Credit and interest on money make it possible for an economy to grow above potential during a boom phase. In the boom phase investors add leverage using credit which further intensifies the boom, creating shortages of materials and labour resulting in rising prices. Interest on money entices banks to lend money to leveraged investors during the boom phase. Credit makes it possible to create money out of thin air, which further enables the banks to fuel the boom. When the cycle turns into bust, investors start to deleverage, which further intensifies the bust, creating surpluses of materials and labour resulting in falling prices. What most economists do not see, is that credit and interest on money are the root causes of economic booms and busts.

It is possible to achieve a much greater prosperity, with maximum capital growth without inflation, large debts, economic crises, unproductive government intervention and the unproductive part of the financial sector. Natural selection will ultimately determine the most efficient economic system, despite the political power structures that still exist at this moment. The investigation of alternatives and dissemination of knowledge will accelerate this process, but the ultimate outcome will not change. The most efficient monetary system is based on money with a hoarding fee combined with banning of credit and the charging of interest on money.
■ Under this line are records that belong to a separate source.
/-- Part 4 of the register map, in address-table order (chapter 23). -/
def fieldsPart4 : List Field :=
  [Reg.SLIM_HI_L.LIMIT, Reg.SLIM_HI_H.LIMIT, Reg.AX_OPT.SLIM_EN, Reg.AX_OPT.NO_SCALE,
   Reg.ANGLE_OFS.OFS, Reg.STEP_OUT.STEP_GPIO, Reg.STEP_OUT.STEP_EN, Reg.STEP_OUT.STEP_POL,
   Reg.STEP_OUT.DIR_GPIO, Reg.STEP_OUT.DIR_EN, Reg.STEP_OUT.DIR_POL, Reg.STEP_OUT.SHIFT,
   Reg.STEP_OUT.PW, Reg.STEP_OUT.DSU, Reg.AX_EVT.CAUSE, Reg.AX_EVT_EN.EN,
   Reg.FOL_CFG.SRC, Reg.FOL_CFG.SRC_EN, Reg.FOL_CFG.STEP_SIZE, Reg.FOL_CFG.AVG,
   Reg.FOL_CFG.INVERT, Reg.FOL_PEND.PENDING, Reg.FOL_PER.P_EST, Reg.FOL_LAG_MAX.LAG_MAX,
   Reg.FOL_LAG.LAG, Reg.MTAB.MT, Reg.ADDR_OUT.PORT, Reg.ADDR_OUT.CS,
   Reg.ADDR_OUT.ADDR_EN, Reg.ADDR_OUT.ADDR_ONLY, Reg.FOL_EVT.CAUSE, Reg.FOL_EVT.EN,
   Reg.CUR_CTRL.LEAN_EN, Reg.CUR_CTRL.STANDSTILL, Reg.CUR_CTRL.POLICY, Reg.CUR_CTRL.HOLD_LEAN,
   Reg.CUR_CTRL.FF_EN, Reg.CUR_CTRL.STALL_ACT, Reg.CUR_CTRL.PRIO, Reg.CUR_BOUND.FLOOR]

/-- Part 5 of the register map, in address-table order (chapter 23). -/
def fieldsPart5 : List Field :=
  [Reg.CUR_BOUND.CEIL, Reg.CUR_SET.FIXED_I, Reg.CUR_SET.HOLD_I, Reg.LEAN_CFG.MARGIN,
   Reg.LEAN_CFG.RISE, Reg.LEAN_CFG.FALL, Reg.LEAN_CFG.GAIN, Reg.LOOP_GAIN.KP,
   Reg.LOOP_GAIN.KI, Reg.MOTOR.RCOIL, Reg.MOTOR.LCOIL, Reg.STALL_CFG.STALL_ANG,
   Reg.STALL_CFG.STALL_N, Reg.STALL_CFG.OBS_VMIN, Reg.CUR_LIM.OC_LIMIT, Reg.CUR_LIM.HOLD_DWELL,
   Reg.CUR_STAT.DEMAND, Reg.CUR_STAT.FLAGS, Reg.CUR_STAT.STALL_LASTING, Reg.CUR_LOAD.DELTA,
   Reg.CUR_LOAD.L, Reg.CEIL_NOW.CEIL, Reg.CEIL_NOW.DERATE, Reg.CUR_EVT.CAUSE,
   Reg.CUR_EVT.EN, Reg.ECOP_L.ECOP, Reg.ECOP_H.ECOP, Reg.EDEL_L.EDEL,
   Reg.EDEL_H.EDEL, Reg.HOME_CFG.METHOD, Reg.HOME_CFG.DIR, Reg.HOME_CFG.USE_INDEX,
   Reg.HOME_CFG.SW_GPIO, Reg.HOME_CFG.SW_POL, Reg.HOME_CFG.QE, Reg.HOME_CFG.PWR_KEEP,
   Reg.HOME_CFG.LIM_EN, Reg.HOME_CFG.LIM_NEG_GPIO, Reg.HOME_CFG.LIM_POS_GPIO, Reg.HOME_CFG.LIM_POL]

/-- Part 6 of the register map, in address-table order (chapter 23). -/
def fieldsPart6 : List Field :=
  [Reg.HOME_VEL.SEEK_VEL, Reg.HOME_VEL.LATCH_VEL, Reg.HOME_ACC.ACC, Reg.HOME_POS_L.POS,
   Reg.HOME_POS_H.POS, Reg.HOME_POS_H.BACKOFF, Reg.HOME_LIM.HOME_I, Reg.HOME_LIM.VERIFY_TOL,
   Reg.HOME_MAXD.MAXDIST, Reg.HOME_STAT.PHASE, Reg.HOME_STAT.FAIL, Reg.HOME_STAT.LIMNOW,
   Reg.HOME_STAT.CAUSE, Reg.HOME_STAT.EN, Reg.TL_CTRL.EN, Reg.TL_CTRL.TEL_EN,
   Reg.TL_CTRL.WRITE_IGNORED, Reg.TL_CFG.HOLD_MAX, Reg.TL_CFG.ERR_ACT, Reg.TL_CFG.INH_CLR,
   Reg.TL_CFG.START_TMO, Reg.TL_CFG.TRACK_EN, Reg.TEL_CFG.DEC, Reg.TEL_CFG.MEAN,
   Reg.TL_STAT.LSTATE, Reg.TL_STAT.PHASE, Reg.TL_STAT.HELD_RUN, Reg.TL_STAT.INHIBIT,
   Reg.TL_STAT.ENERGISE, Reg.TL_STAT.CRC_LASTING, Reg.TL_STAT.SETTLE_LEFT, Reg.TL_TSTAT.TSTAT,
   Reg.TL_BAD.COUNT, Reg.TL_CNT.REALIGN, Reg.TL_CNT.DOWN, Reg.TL_RTT.RTT_BITS,
   Reg.TL_RTT.REJ_CNT, Reg.TL_ID.BYTE, Reg.TL_ID1.BYTE, Reg.TL_ID2.BYTE]

/-- Part 7 of the register map, in address-table order (chapter 23). -/
def fieldsPart7 : List Field :=
  [Reg.TL_ID3.BYTE, Reg.TL_WORD0.W, Reg.TL_WORD1.W, Reg.TL_WORD2.W,
   Reg.TL_WORD3.W, Reg.TL_WORD4.W, Reg.TL_TAG.TAG, Reg.TEL_DROPS.COUNT,
   Reg.TL_EVT.CAUSE, Reg.TL_EVT.CAUSE2, Reg.TL_EVT.EN, Reg.ADC_CTRL.SCAN_EN,
   Reg.ADC_CTRL.REFBUF_EN, Reg.ADC_CTRL.CFG_REJECT, Reg.ADC_CTRL.WRITE_IGNORED, Reg.SCAN_CFG.ROUND_PER,
   Reg.SCAN_CFG.SINGLE, Reg.SCAN_MASK_L.MASK, Reg.SCAN_MASK_H.MASK, Reg.ADC_STAT.REF_READY,
   Reg.ADC_STAT.CONVERTING, Reg.ADC_STAT.ENTRY, Reg.ADC_STAT.URGENT_NOW, Reg.ADC_STAT.URG_Q,
   Reg.ADC_STAT.ROUND, Reg.ADC_ROUNDS.COUNT, Reg.ADC_OVERRUNS.COUNT, Reg.ADC_RING_DROPS.COUNT,
   Reg.ADC_EVT.CAUSE, Reg.ADC_EVT.EN, Reg.CH_CFG.RATE, Reg.CH_CFG.GAIN,
   Reg.CH_CFG.ROUTE, Reg.CH_CFG.RING, Reg.CH_CFG.EXCL, Reg.CH_CFG.TAG,
   Reg.CH_LIM_LO.LIM, Reg.CH_LIM_HI.LIM, Reg.BSH_SUM_L.SUM, Reg.BSH_SUM_H.SUM]

/-- Part 8 of the register map, in address-table order (chapter 23). -/
def fieldsPart8 : List Field :=
  [Reg.BSH_CNT.COUNT, Reg.BSH_CNT.BSTAT, Reg.SPN_MIN.MIN, Reg.SPN_MAX.MAX,
   Reg.BSH_SKIP.SKIP, Reg.CH_EVT.CAUSE, Reg.CH_EVT.EN, Reg.TH_SUM.ANY,
   Reg.TH_LIM.WARN, Reg.TH_LIM.DERATE, Reg.TH_SHUT.SHUTDOWN, Reg.TH_SHUT.HYST,
   Reg.TH_SHUT.DWELL, Reg.TH_DER.DERATE_MA, Reg.TH_DER.CH, Reg.TH_DER.XEN,
   Reg.TH_CONV.OFS, Reg.TH_CONV.SPAN, Reg.TH_STAT.READING, Reg.TH_STAT.OUT,
   Reg.TH_STAT.HOVER, Reg.TH_EVT.CAUSE, Reg.TH_EVT.EN, Reg.FAN_CTRL.EN,
   Reg.FAN_CTRL.SRC, Reg.FAN_CTRL.BOOST, Reg.FAN_CTRL.MIN_DUTY, Reg.FAN_CTRL.PPR,
   Reg.FAN_CTRL.WRITE_IGNORED, Reg.FAN_CT.T, Reg.FAN_CS01.S0, Reg.FAN_CS01.S1,
   Reg.FAN_CS23.S2, Reg.FAN_CS23.S3, Reg.FAN_STALL.I_STALL, Reg.FAN_STALL.GAIN,
   Reg.FAN_OPEN.I_OPEN, Reg.FAN_STAT.STATE, Reg.FAN_STAT.CLASS, Reg.FAN_STAT.NO_CURRENT]

/-- Part 9 of the register map, in address-table order (chapter 23). -/
def fieldsPart9 : List Field :=
  [Reg.FAN_STAT.ATTEMPT, Reg.FAN_STAT.DUTY, Reg.FAN_SPEED.RPM, Reg.FAN_SPEED.TARGET,
   Reg.FAN_EVT.CAUSE, Reg.FAN_EVT.EN, Reg.CAM_CTRL.EN, Reg.CAM_CTRL.DT,
   Reg.CAM_CTRL.VC, Reg.CAM_CTRL.SHIFT, Reg.CAM_CTRL.SLOTS, Reg.CAM_CTRL.DROP_CORRUPT,
   Reg.CAM_CTRL.LEVELS, Reg.CAM_CTRL.CFG_REJECT, Reg.CAM_CTRL.WRITE_IGNORED, Reg.CAM_SIZE.WIDTH,
   Reg.CAM_SIZE.HEIGHT, Reg.CAM_BASE.BASE, Reg.CAM_READERS.FRAME_READERS, Reg.CAM_READERS.PYR_READERS,
   Reg.CAM_STAT.STATE, Reg.CAM_STAT.SLOT, Reg.CAM_STAT.CSI_LASTING, Reg.CAM_SEQ.SEQ,
   Reg.CAM_DROPS.NO_SLOT, Reg.CAM_DROPS.BAD, Reg.CAM_ERR.ECC_CORR, Reg.CAM_ERR.ERRORS,
   Reg.CAM_EVT.CAUSE, Reg.CAM_EVT.EN, Reg.BM_CTRL.EN, Reg.BM_CTRL.PRED,
   Reg.BM_CTRL.WRITE_IGNORED, Reg.BM_HINT.DX, Reg.BM_HINT.DY, Reg.BM_HINT_T.PTIME,
   Reg.BM_STAT.ACTIVE, Reg.BM_STAT.RETIRED, Reg.BM_STAT.QUEUED, Reg.BM_EVT.CAUSE]

/-- Part 10 of the register map, in address-table order (chapter 23). -/
def fieldsPart10 : List Field :=
  [Reg.BM_EVT.EN, Reg.CD_CFG.EN, Reg.CD_CFG.CAM, Reg.CD_CFG.LEVEL,
   Reg.CD_CFG.KAPPA, Reg.CD_CFG.MAX, Reg.CD_CFG.WRITE_IGNORED, Reg.CD_THRESH.THRESH,
   Reg.CD_EVT.CAUSE, Reg.CD_EVT.EN, Reg.NE_CTRL.EN, Reg.NE_CTRL.CFG_REJECT,
   Reg.NE_CTRL.WRITE_IGNORED, Reg.NE_WORK_BASE.BASE, Reg.NE_WORK_SIZE.SIZE, Reg.NE_STAT.ACTIVE,
   Reg.NE_STAT.RUNNING, Reg.NE_STAT.HANDLE, Reg.NE_STAT.LOADED, Reg.JQ_CTRL.PRIO,
   Reg.NE_RUNS.COUNT, Reg.NE_SKIPPED.COUNT, Reg.NE_REISSUED.COUNT, Reg.NE_EVT.CAUSE,
   Reg.NE_EVT.EN, Reg.AUD_CTRL.AUD_EN, Reg.AUD_CTRL.KWS_EN, Reg.AUD_CTRL.CLIP_EN,
   Reg.AUD_CTRL.CFG_REJECT, Reg.AUD_CTRL.WRITE_IGNORED, Reg.AUD_CFG.CLK_SEL, Reg.AUD_CFG.MIC_EN,
   Reg.AUD_CFG.MIX, Reg.AUD_CFG.GAIN, Reg.VAD_CFG.VAD_THR, Reg.VAD_CFG.VAD_ON,
   Reg.VAD_CFG.VAD_OFF, Reg.VAD_CFG.FLOOR_RISE, Reg.KWS_CFG.SEG_PRE, Reg.KWS_CFG.HOP]

/-- Part 11 of the register map, in address-table order (chapter 23). -/
def fieldsPart11 : List Field :=
  [Reg.KWS_CFG.HIT_THR, Reg.SEG_BASE.BASE, Reg.CLIP_BASE.BASE, Reg.AUD_STAT.STATE,
   Reg.AUD_STAT.VOICE, Reg.AUD_STAT.KWS_LASTING, Reg.AUD_STAT.STUCK, Reg.AUD_LEVEL.F,
   Reg.AUD_LEVEL.E, Reg.PRE_WR.IDX, Reg.PRE_GRAIN.COUNT, Reg.SEG_SEQ.COUNT,
   Reg.AUD_CNT.UNSPOTTED, Reg.AUD_CNT.MIC_CLIPS, Reg.AUD_EVT.CAUSE, Reg.AUD_EVT.EN,
   Reg.FUS_CTRL.EN, Reg.FUS_CTRL.CFG_REJECT, Reg.FUS_CTRL.WRITE_IGNORED, Reg.FUS_CFG.GATE,
   Reg.FUS_CFG.CLASS_PEN, Reg.FUS_CFG.CONFIRM_N, Reg.FUS_CFG.DROP_N, Reg.FUS_CFG2.BIRTH_SCORE,
   Reg.FUS_CFG2.TRK_RING, Reg.FUS_CFG2.TRK_EN, Reg.EGO_CFG.ENC, Reg.EGO_CFG.IMU,
   Reg.EGO_CFG.IMU_EN, Reg.EGO_CFG.HINT_EN, Reg.EGO_CFG.HINT_CAM, Reg.EGO_CFG.HINT_SIGN,
   Reg.EGO_CFG.EGO_K, Reg.EGO_CFG.ENC_WIN, Reg.EGO_SCALE.ENC_UM, Reg.EGO_SCALE.UM_PER_PX,
   Reg.EGO_FRAME.FRAME_US, Reg.EGO_FRAME.IMU_SCALE, Reg.EGO_BIAS.BIAS, Reg.EGO_VEL.V_EGO]

/-- Part 12 of the register map, in address-table order (chapter 23). -/
def fieldsPart12 : List Field :=
  [Reg.STR_CFG.KIND, Reg.STR_CFG.QE, Reg.STR_CFG.PORT, Reg.STR_CFG.SEL,
   Reg.STR_CFG.OFS, Reg.STR_CFG.LEN, Reg.STR_CFG.EGO_COMP, Reg.STR_CFG.EGO,
   Reg.STR_CFG.AGE_LIM, Reg.STR_TX.TX, Reg.STR_AGE.AGE, Reg.STR_LAT.LAT,
   Reg.STR_LAT.DISC, Reg.ADV_CFG.EN, Reg.ADV_CFG.STROBE, Reg.ADV_CFG.STREAM,
   Reg.ADV_CFG.AXIS, Reg.ADV_CFG.CLASS_MASK, Reg.ADV_CFG.WRITE_IGNORED, Reg.ADV_ZONE_LT.X,
   Reg.ADV_ZONE_LT.Y, Reg.ADV_ZONE_RB.X, Reg.ADV_ZONE_RB.Y, Reg.ADV_CORE_LT.X,
   Reg.ADV_CORE_LT.Y, Reg.ADV_CORE_RB.X, Reg.ADV_CORE_RB.Y, Reg.ADV_SCALE.PRESENT,
   Reg.ADV_SCALE.CORE, Reg.ADV_CLEAR.CLEAR, Reg.ADV_CLEAR.HOLD_MS, Reg.ADV_STAT.LEVEL,
   Reg.ADV_STAT.TRACK, Reg.ADV_STAT.LAST, Reg.FUS_EVT.CAUSE, Reg.FUS_EVT.EN,
   Reg.FLG_STAT.HOLD, Reg.FLG_STAT.STATE, Reg.FLG_STAT.LEVEL, Reg.FLG_STAT.SEQ]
The theory is described here:
http://www.naturalmoney.org/short.html
http://www.naturalmoney.org/full-theory.html

This is not a joke because famous economists and scientists did see this too:
http://www.naturalmoney.org/gift.html

Also there is a conversion plan to the new system and a plan to build a sustainable future using this system:
http://www.naturalmoney.org/conversionplan.html
http://www.naturalmoney.org/buildfuture.html

I hope you like it. You do not have to agree with all of it to find it interesting.

Wednesday, May 20, 2009 9:46:52 PM
Wonderful article and excellent read. One thing missing is the generational shifts occurring in our country that are similar to Japan. The next 20 years will be flat to negative as we shift from spenders to savers.  The Census shows that the next decade of spenders will be dropping in half! This demographic portends that we will have a very poor future with deflation/inflation depending on the shift and the asset; clearly housing will stay down and never bounce back as the boomers downsize out of Mcmansions. Be careful and NEVER invest more than 10% in any one investment!

Good Luck All.

Friday, May 22, 2009 12:31:53 AM
dear 401k: what about reaganomics & W's economic "policies" and their contribution to this mess? also, the senate is part of congress. your statement, "congress and senate", is redundant.